Why is the power law “surprising” in the shape analysis, in what way is it not expected? Action: please provide context on what distribution or behavior they expected to see and why, which would help readers understand the significance of the power law finding.

The five co-occurrence measures “all discover the code math lobe”. What about the other clusters? Are the differences between measures informative? Or worrying?

审稿意见
3

The contribution concerns the structure of latent spaces in LLMs seen through the lense of large sparse autoencoders. This is a field of considerable interest and here interesting hypotheses are explore, including analysis at multiple scales from local to global structure.

All analyses are empirical and based on the GemmaScope open source SAEs.

At the local scale generalized functional relations are found with an interesting de-confounder projection to discover relations as "king-man"="queen-woman" ="crowning”). At the intermediate scale are found distributed areas corresponding to topics, while interesting asymmetries are found at the global scale.

优点

Several contributions are presented including projecting confounders away at the local scale to recover functional descriptions. At the intermediate level t-SNE plots are used to develop topical distributions. At the global scale a null hypothesis of isotropic covariance is rejected, to discover unexpected structure in the eigenvalues (viz the fractal cucumber mentioned in L361)

缺点

While intriguing, the whole set of analyses appear quite basic and findings appear anecdotal. Unclear how the different dimensions of the Gemma Scope data enter the analyses.

All in all the investigations could be better motivated. Would be interesting to link the discussion with human alignment and known representational relations in human culture.

The terms used to denote functional scales: "atom", "brain" and "galaxy", could be better motivated.

问题

Make the novelty more clear - e.g., relative to already published work on SAEs and Gemma Scope in particular (viz. the work using UMAP rather than t-SNE for visualization of topics).

Consider discussing the structure found in the context of the work reported in "related work"

Would there be a away to understand the similarities and differences in Fig 5?
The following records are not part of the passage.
/-- A valid sensor that reads 105.0 °C or more trips the node: it serves nothing more, every fabric port and the host port are
down, THERMTRIP_N is asserted, and the boot state stays until a cold start. -/
def Obligations.ThermalTripStopsTheNode : Prop :=
  ∀ (s t : State) (raw : List (Option Int)) (k : Nat), s.boot.powered = true → s.boot.thermTrip = false →
    tripSensor (sampled raw s) = some k → exec (.sensorSample raw) s = .next t →
    t.boot.thermTrip = true ∧ t.health.stopped = true ∧ serving t = false ∧ t.host.up = false ∧
    (∀ x ∈ t.fab.ports, x.2.upA = false ∧ x.2.upB = false) ∧
    (∀ (raw' : List (Option Int)), exec (.sensorSample raw') t = .next t) ∧ exec .powerFrameEnd t = .next t

/-- The thermal step: a sample raises it at once to the highest step whose rising threshold (95, 100, 103 °C) the hottest reading
has reached, and lowers it by one only when that reading is below the falling threshold (90, 95, 99 °C) of the step in force; the
step that a sample computes comes into force at the next sample, 100,000 ns later. -/
def Obligations.ThermalStepRule : Prop :=
  ∀ (s t : State) (raw : List (Option Int)), s.boot.powered = true → s.boot.thermTrip = false →
    tripSensor (sampled raw s) = none → exec (.sensorSample raw) s = .next t →
    let hottest := t.power.hotRule
    let reached := if 1648 ≤ hottest then 3 else if 1600 ≤ hottest then 2 else if 1520 ≤ hottest then 1 else 0
    let falling := fun (step : Nat) => (if step = 1 then 1440 else if step = 2 then 1520 else if step = 3 then 1584 else 0 : Int)
    let old := t.power.thermStep
    old = s.power.thermNext ∧
    (old < reached → t.power.thermNext = reached) ∧
    (reached ≤ old → old ≠ 0 → hottest < falling old → t.power.thermNext = old - 1) ∧
    (reached ≤ old → (old = 0 ∨ falling old ≤ hottest) → t.power.thermNext = old)

/-- The clock step in force is 3 during a fast event, and otherwise the larger of the thermal step and the power step: so after
every sample, every frame end and every fast event. A change of the clock step is counted. -/
def Obligations.ClockStepRule : Prop :=
  ∀ (s : State) (cause : Nat),
    (setClock cause s).power.clockStep = (if s.power.fast then 3 else max s.power.thermStep s.power.pwrStep) ∧
    (setClock cause s).power.stepChanges =
      (if (setClock cause s).power.clockStep = s.power.clockStep then s.power.stepChanges else sat32 (s.power.stepChanges + 1)) ∧
    (setClock cause s).mem = s.mem ∧ (setClock cause s).nv = s.nv ∧ (setClock cause s).regs = s.regs

/-- The power step rises by one, up to 3, when the average of the frame's measurements is above the cap in force; it falls by one
when ten frames in a row average below 95 % of it; otherwise it stays. -/
def Obligations.PowerStepRule : Prop :=
  ∀ (p : Power) (cap : Nat), 0 < p.frameCount →
    (cap * p.frameCount < p.frameSum → powerStep p cap = (min 3 (p.pwrStep + 1), 0)) ∧
    (p.frameSum ≤ cap * p.frameCount →
      (powerStep p cap).1 = (if p.frameSum * 100 < 95 * cap * p.frameCount ∧ p.lowFrames + 1 = 10 then p.pwrStep - 1 else p.pwrStep) ∧
      (powerStep p cap).2 =
        (if p.frameSum * 100 < 95 * cap * p.frameCount ∧ p.lowFrames + 1 ≠ 10 then p.lowFrames + 1 else 0))

/-! ### Faults, wear and self-test -/

/-- The health commands complete: decay, a classified codeword error, a page repair, a retirement, a lane window, a lost die. -/
def Obligations.WearCommandsComplete : Prop :=
  (∀ s : State, serving s = true → exec .healthDecay s = .next (after s
    { s with health := { s.health with
      pcs := s.health.pcs.map (fun x => (x.1, { x.2 with score := x.2.score - ceilDiv' x.2.score 16 }))
      lanes := s.health.lanes.map (fun x => (x.1, { x.2 with score := x.2.score - ceilDiv' x.2.score 16 }))
      dies := s.health.dies.map (fun x => (x.1, { x.2 with score := x.2.score - ceilDiv' x.2.score 16 })) } })) ∧
  (∀ (s : State) (g bank row u : Nat) (es : SymErrors) (rr : List SymErrors), serving s = true → pcInService s g = true → g < 768 →
    bank < 32 → row < 4608 → isStale s g bank row = false → (pcCtl s g).scrubErr = some (bank, row) →
    readOutcome es = .correctable → classify .correctable (rr.map readOutcome) = (true, false) →
    ((pcHealth s g).transients.countP fun x => x.1 == bank && x.2.1 == row && decide (s.tb.now ≤ x.2.2 + dayNs)) < 3 →
    exec (.memoryError g bank row u es rr) s = .next (after s
      (hbmWrite (unitAddr g bank row u) (decodedData (hbmRead s (unitAddr g bank row u) 64) es)
      (addPc g 1 (updPcHealth g (fun h => { h with
        transients := (h.transients.filter fun x => decide (s.tb.now ≤ x.2.2 + dayNs)) ++ [(bank, row, s.tb.now)] })
        (logEvent 0x0101 (mbSource g) none g [bank, row, 0] (updPc g (fun c => { c with scrubErr := none }) s))))))) ∧
  (∀ (s : State) (g bank row : Nat), serving s = true → pcInService s g = true →
    (pcHealth s g).faults.contains (bank, row) = true → 4480 ≤ row → hasSpare s g bank = true →
    exec (.pageRepair g bank row) s = .next (after s (remapRow g bank row s))) ∧
  (∀ (s : State) (g : Nat), serving s = true → (pcHealth s g).candidate ≠ none → pcInService s g = true → g < 768 →
    (∀ x ∈ s.health.pcs, x.2.state ≠ .degradedKept) → exec (.pcRetire g) s = .next (after s (tryRetirePc g s))) ∧
  (∀ (s : State) (l n : Nat), serving s = true → laneExists l = true → laneIn s l = true → laneErr s < n →
    ((laneHealth s l).retrainTimes.filter fun t => decide (s.tb.now ≤ t + dayNs)).length < 3 →
    exec (.laneErrorWindow l n true) s = .next (after s (logEvent 0x0201 (laneSource l) none l [n]
      (updLane l (fun h => { h with
        retrains := sat32 (h.retrains + 1)
        retrainTimes := ((laneHealth s l).retrainTimes.filter fun t => decide (s.tb.now ≤ t + dayNs)) ++ [s.tb.now]
        probation := 3 }) s)))) ∧
  (∀ (s : State) (d : Nat), s.boot.powered = true → s.health.stopped = false → s.boot.thermTrip = false → dieExists d = true →
    dieLost s d = false →
    exec (.dieLost d) s = .next (after s (loseDie d (abortRuns d (logEvent 0x0204 d none d [] (wearUnit (512 + d)
      { s with health :=
        { s.health with replaceReq := true, dies := mset s.health.dies d { dieHealth s d with lost := true } } })))))) 

/-- Every hour each health score falls by its sixteenth part, rounded up, and stays at zero. -/
def Obligations.HealthScoresDecay : Prop :=
  ∀ (s t : State) (g : Nat), serving s = true → exec .healthDecay s = .next t →
    (pcHealth t g).score = (pcHealth s g).score - ((pcHealth s g).score + 15) / 16 ∧
    (laneHealth t g).score = (laneHealth s g).score - ((laneHealth s g).score + 15) / 16 ∧
    (dieHealth t g).score = (dieHealth s g).score - ((dieHealth s g).score + 15) / 16 ∧
    (pcHealth t g).state = (pcHealth s g).state ∧ t.mem = s.mem ∧ t.regs = s.regs ∧ t.parts = s.parts

/-- The self-test commands complete. -/
def Obligations.SelfTestCommandsComplete : Prop :=
  (∀ (s : State) (c : MgmtCmd), manages s c → (c.role = .operator ∨ c.role = .board) → testState s = true → runArgs c = true →
    testClass (c.arg0 % 65536) < 5 →
    exec (.bistRun c) s = .next (after s (addRun
      { testId := c.arg0 % 65536, reference := referenceFor (c.arg0 % 65536) (c.arg1 + c.arg2 * 2 ^ 32), external := bitOf c.arg0 16, cmd := some c } s))) ∧
  (∀ (s : State) (t : Nat) (cap : BistCapture) (r : BistRunning) (c : MgmtCmd), s.boot.powered = true →
    s.bist.running.find? (fun r => r.testId == t) = some r → r.cmd = some c → testClass t < 5 →
    ∀ good : Bool, exec (.bistTestEnd t ⟨cap, good⟩) s = .next (after s (startWaiting (unitReturns r good
      (mgmtAnswer c stOk 0 (runOutput r cap) (recordRun t (verdictOf r.reference cap) false
        { s with bist := { s.bist with running := s.bist.running.erase r } })))))) ∧
  (∀ (s : State) (t : Nat) (cap : BistCapture) (re : Option BistCapture), serving s = true → s.nv.lifecycle ≠ .decommissioned →
    testExists t = true → testClass t < 5 → testedInService s t = true → testRunsNow s t = true →
    inServiceTurn s t = true → engineFree s t = true → verdictOf (Config.misrReference t) cap = 1 →
    exec (.bistInService t cap re true) s = .next (after s (startWaiting (turnTaken t false (recordRun t 1 true s))))) ∧
  (∀ (s : State) (c : MgmtCmd), manages s c → c.role = .operator → s.nv.lifecycle = .deployed → s.parts = [] → c.arg0 = 0 →
    c.arg1 = 0 → c.arg2 = 0 → c.arg3 = 0 → c.input = [] →
    exec (.bistCompatOpen c) s = .next (after s (logEvent 0x0802 srcCt none 0 [] (mgmtAnswer c stOk 0 []
      (let s2 := portsDown (eraseKeys { s with cocoon := { s.cocoon with readLocked := true } })
       { s2 with mgmt := { s2.mgmt with portsUp := false }, boot := { s2.boot with compatOpen := true } }))))) ∧
  (∀ s : State, s.boot.powered = true → exec (.jtagInstruction .idcode) s =
    .next (after s { s with bist := { s.bist with jtagOut := leBytes 4 idcode } })) ∧
  (∀ s : State, exec (.jtagInstruction .bypass) s = .next s ∧ exec (.jtagInstruction .samplePreload) s = .next s) ∧
  (∀ (s : State) (t ref : Nat), s.boot.powered = true → jtagOpen s = true → testExists t = true → testClass t < 5 →
    exec (.jtagInstruction (.bist t ref)) s = .next (after s
      (addRun { testId := t, reference := referenceFor t ref, external := false, cmd := none } s)))

/-! ### Packets and connections -/

/-- CONN_OPEN completes: a CONN_OPEN that R279 accepts gets the lowest ID that R281 allows, a record, and a CONN_ACCEPT by the port
of arrival. -/
def Obligations.ConnOpenCompletes : Prop :=
  ∀ (s s1 : State) (port at_ n major minor cid home : Nat) (p : Packet), reachesSix port at_ p s s1 → p.hdr.typ = 0xE0 →
    (s1.fab.conns.find? fun x => !x.2.own && x.2.peer == p.hdr.src && x.2.peerConn == fieldAt p.payload 8 3 &&
      x.2.openerStart == fieldAt p.payload 0xC 4) = none →
    openOutcome s1 port p.hdr p.payload = .ok (n, major, minor) →
    placeConn s1 n (bitOf (fieldAt p.payload 0x10 1) 1) = some (cid, home) →
    exec (.connOpen port at_ p) s = .next (after s
      (let c := acceptedConn s1 port p.hdr p.payload n major minor home (draw32 s1).1
       sendControl port p.hdr.src (fieldAt p.payload 8 3) p.hdr.tenant 0xE1 (major, minor) (acceptBody c cid) (some n) (some cid)
         none (settleRecord cid c (draw32 s1).2)))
How robust are the results in Fig 7 wrt different latent space dimensions of the SAE?

审稿意见
3

This paper explores the geometry of structures in the relationship between concepts as revealed by sparse autoencoder in LLM at different scales: "crystals" at the atomic scale, spatially localized modules at the brain scale, and anisotropy of the feature point clouds in the so-called galaxy scale. Factorizing out the distractor dimensions using LDA has been shown to be helpful in revealing concept clusters better. The co-occurring statistics between pairs of SAE features reveal spatialized localized functional modules. On a large scale, the SAE point cloud is found to be strongly clustered and follows power laws.

优点

The paper systematically studied some geometric properties in the relationship among concepts in LLM model at different scales, and made some interesting observations.

缺点

However, the computational and functional implications of these observations on the geometry of concepts relationship at different scales need to be clarified. Why are these observations interesting? Why do they matter? What are their utilities? How do they help us understand or improve LLM? It would be helpful to address these basic questions in the introduction and discussion.

问题

Why are these observations interesting? Why do they matter? What are their utilities? How do they help us understand or improve LLM? It would be helpful to address these basic questions in the introduction and discussion.

撤稿通知

We'd like to thank the reviewers for their comments and suggestions. Clearly, we have some work to do on improving the presentation of the paper and on clarifying its contributions, and so we are withdrawing the paper from consideration at ICLR 2025.